Encoder 102 comprises wav2vec2 module 118, or other deep neural or transformer-based feature extractor, Convolutional Neural Network (CNN) feature extractor 120, codebooks 122, quantization module 124, transformer architecture 126, and hidden representations data structure 128.

Encoder acoustic model 102 applies feature learning techniques and hidden layers of a neural network to automatically learn a character or character set from the audio samples generated by data preprocessing module 106. Hidden representations are the features detected by the hidden layers of the neural network. Wav2vec 2.0 is an example of an architecture that can be used to generate hidden representations. The hidden representations can be d-dimensional vectors of real numbers representing encodings of audio samples.

Training (Development) and Testing Version of Transcoder

Transcoder 104 conditions transcript predictions on the accent predictions and domain predictions to enhance the encoder's neural network model. Transcoder 104 comprises learnable accent adapter 132, accent predicter 134, domain predicter 136, transcript predicter 118, weighted loss algorithm 142, and output logits 144. Transcoder 104 applies an accent predictor model 134 and a domain predictor model 136 to generate accent, dialect, and domain predictions. The predictions and hidden representations are added together and passed through the learnable accent adapter 132 implemented as an attention layer which dynamically combines the inputs using matrix multiplications to produce a vector output. Transcript predictor 118 applies a classification layer to the combination of hidden representations and predictions to predict language component parts. This process can be iterative, e.g., based on proc to properly construct sentences, paragraphs, etc.

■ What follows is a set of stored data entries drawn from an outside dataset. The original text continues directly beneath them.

-- ==== Sys2Proof/Syntax.lean ====
section
/-!
DEFINITION. The commands of HCE, one constructor per row of spec/opcode_table.json (rule R91).
-/

namespace Sys2Proof

/-- A command. A command word carries no operand (rule R92), so no constructor has one: the operand is
the sequence on the stream IN. -/
inductive Instr where
  /-- `BUILD`, word 0x01 (rule R175). -/
  | build
  /-- `COMPRESS`, word 0x02 (rule R190). -/
  | compress
  /-- `DECOMPRESS`, word 0x03 (rule R205). -/
  | decompress
  /-- `CLEAR`, word 0x04 (rule R183). -/
  | clear
  /-- `QFREQ`, word 0x05 (rule R226). -/
  | qfreq
  /-- `QCODE`, word 0x06 (rule R227). -/
  | qcode
  /-- `QMEMBER`, word 0x07 (rule R228). -/
  | qmember
  deriving DecidableEq, Repr

end Sys2Proof
end

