/-- BUILD of a text takes its discard step, the steps of the three stages and its final step. -/
theorem reaches_build {text : List Symbol} {s t : State} (hne : text ≠ [])
    (hstages : buildStages text (discard s) = .ok t) :
    Reaches (1 + text.length + (2 * t.per.nsym - 1) + t.per.nodecount + 1) (.ok ⟨.discard text, s⟩)
      ⟨.done, buildDone t⟩ := by
  obtain ⟨s₁, hhtb, hca⟩ := buildStages_cases hstages
  obtain ⟨hft, hnsym⟩ := ftStage_holdsTable text (discard s)
  have hnode : (ftStage text (discard s)).per.mem.node = [] := by rw [ftStage_frame]; rfl
  obtain ⟨T, hT⟩ := htbStage_holdsTree hhtb hnode
  have hnsym' : t.per.nsym = (ftStage text (discard s)).per.nsym := by rw [caStage_frame hca, htbStage_frame hhtb]
  have hnodes : t.per.nodecount = 2 * T.leaves.length - 1 := by
    have hcount : t.per.nodecount = s₁.per.nodecount := by rw [caStage_frame hca]
    rw [hcount, hT.nodecount_eq, hT.node_length, hT.leaves.length_eq]
  have hend : Reaches 1 (.ok ⟨.buildEnd, t⟩) ⟨.done, buildDone t⟩ := .last (by simp) rfl
  have hcaSteps := reaches_caStage hT.carries hca hend
  have hhtbSteps := reaches_htbStage hhtb hnode (by rw [hft, hnsym]) hcaSteps
  have hftSteps := reaches_enterFt (text := text) (s := ftClear (discard s)) hhtbSteps
  have hdiscard : microStep ⟨.discard text, s⟩ = enterFt text (ftClear (discard s)) := by
    cases text with
    | nil => exact absurd rfl hne
    | cons x xs => rfl
  have hsteps : 1 + text.length + (2 * t.per.nsym - 1) + t.per.nodecount + 1 =
      1 + (2 * T.leaves.length - 1) + (2 * (ftStage text (discard s)).per.nsym - 1) + text.length + 1 := by
    rw [hnodes, hnsym']
    omega
  rw [hsteps]
  exact .step (by simp) (hdiscard ▸ hftSteps)

/-! #### Every command -/

theorem inDigits_of_digitsOperand {s : State} {bits : List Digit} (h : digitsOperand s.cfg s.inp = .ok bits) :
    inDigits s = bits := by
  simp [inDigits, (digitsOperand_ok.1 h).1]

/-- The small steps of the command `i` from `s` end in `t` after the number the rules give. -/
def EndsInCount (i : Instr) (s t : State) : Prop :=
  Reaches (microCount i s t) (.ok (microStart i s)) ⟨.done, t⟩

theorem execBuild_endsInCount {s t : State} (h : execBuild s = .next t) : EndsInCount .build s t := by
  obtain ⟨text, htext, hend⟩ := execBuild_cases h
  simp only [EndsInCount, microCount, microStart, inText_of_textOperand htext]
  obtain ⟨rfl, rfl⟩ | ⟨hne, s₁, hstages, rfl⟩ := hend
  · exact reaches_build_nil (startCommand s)
  · have hsteps := reaches_build hne hstages
    rw [if_neg hne]
    exact hsteps
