/-- Values of the lot table after reset with `heads` heads strapped (R54). -/
def LotTable.reset (heads : Nat) : LotTable :=
  { heads := List.replicate heads none, map := List.replicate heads none,
    records := List.replicate Config.lotCount none, unmount := [] }

/-- Values of the mask verification unit after reset (R55). -/
def MaskUnit.reset : MaskUnit := { pre := none, post := none }

/-- Values of the stroke engine after reset (R98). -/
def StrokeEngine.reset : StrokeEngine :=
  { cell := .vacant, board := none, port := .quiet, reference := none, lastFault := none, limits := none,
    valve := none, work := none, lastClose := none }

/-- A zone record after reset (R126). -/
def Zone.reset : Zone := { state := .failed, last := none, invalidRun := 0, validRun := 0 }

/-- The timeouts and limits after reset (R184). -/
def Timeouts.reset : Timeouts :=
  { transfer := 8, pre := 30, post := 30, margin := 500, fiducial := 20, reload := 100 }

/-- Values of the cure monitor after reset with `zones` zones strapped (R123, R126, R127, R136). -/
def CureMonitor.reset (zones : Nat) : CureMonitor :=
  { flash := [], overdue := [], stopUp := true, geometry := none, oven := [],
    rangeLow := Config.beltMin, rangeHigh := Config.beltMax, setpoint := 0, output := 0, exit := [],
    stalled := false, overCured := [], zones := List.replicate zones Zone.reset,
    prescaler := Timeouts.reset.reload }

/-- Values of the hold manager after reset: the default release levels in reason order (10.1, R147), every slot
free (R155). -/
def HoldManager.reset : HoldManager :=
  { levels := [2, 2, 2, 1, 2, 1, 2, 2, 1, 1, 0, 1, 2, 2], shelf := List.replicate Config.shelfCount .free }

/-- Values of one link interface after reset (R176). -/
def LinkState.reset : LinkState :=
  { reception := .searching, inService := false, answers := [], queue := [], subs := [], trigger := 1,
    overrun := false, attention := false }

/-- Values of the link interfaces after reset (R176). -/
def LinkInterfaces.reset : LinkInterfaces :=
  { a := LinkState.reset, b := LinkState.reset, c := LinkState.reset, serial := 0 }

/-- The outputs after reset (R180, R182). -/
def Outputs.reset : Outputs :=
  { infeedGate := false, cellGate := false, accumulatorGate := false, preDiverter := .rest, exitDiverter := .rest,
    slotSelect := 0, green := .dark, amber := .dark, red := .dark }

/-- Inputs on which nothing stands: the reference clock runs (R177), the E-stop is released, the sensors are vacant, and
there is no converter answer, no pulse and no byte. What the pins read is the outside's; this is what `State.reset`
assumes (DESIGN CHOICE, log 3). -/
def Inputs.quiet : Inputs :=
  { clock := true, estopLow := false, sensors := List.replicate Config.sensorCount false, channels := [],
    pulses := 0, rxA := [], rxB := [], rxC := [] }

/-- Values of line I/O and time base after reset with the straps latched (R177, R178, R179, R181, R183, R184). The
input pins are the outside's and stand as they are. -/
def LineIo.reset (straps : Straps) (inputs : Inputs) : LineIo :=
  { ms := 0, seconds := 0, blinkOn := true, estop := false, estopHanded := false, estopRun := 0,
    sensors := List.replicate Config.sensorCount { reading := false, run := 0 },
    straps := straps, timeouts := Timeouts.reset, outputs := Outputs.reset, inputs := inputs }

/-- The straps of a part whose strap pins are all open (R183). -/
def Straps.allOpen : Straps := { levelA := 3, levelB := 3, levelC := 3, heads := 1, zones := 6 }

/-- Every block at its reset values, with the straps latched; the waiting commands and the input pins are the
outside's and stand. -/
def State.afterReset (straps : Straps) (inputs : Inputs) (pending : List Instr) : State :=
  { pending := pending
    table := TravelerTable.reset
    recipes := RecipeStore.reset
    lots := LotTable.reset straps.heads
    mask := MaskUnit.reset
    engine := StrokeEngine.reset
    cure := CureMonitor.reset straps.zones
    holds := HoldManager.reset
    links := LinkInterfaces.reset
    io := LineIo.reset straps inputs }

/-- The machine right after reset, every strap pin open and nothing on the inputs (DESIGN CHOICE, log 3: the spec
leaves the pins to the board; open is what the pull-ups give). -/
def State.reset : State := State.afterReset Straps.allOpen Inputs.quiet []

end Sys2Proof.Machine
end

Transcoder 104 represents a multi-task decoder as described below:

Accent predictor module 134 comprises a statistical based mathematical algorithm having a parameter space that can be trained to predict accents. Accent predictor is a classification layer with a softmax that predicts the correct accent based on the encoder hidden representation.

Domain predictor 136 is a classification layer with a softmax that predicts the correct domain/sub-domain based on the encoder hidden representation.

The addition of these 2 tasks to the speech recognition task makes the entire Encoder/Transcoder a multi-task architecture (model). This means the model is designed to perform multiple tasks, in this case 3 tasks, in combination. The goal is to leverage the learning of each task to improve collective performance.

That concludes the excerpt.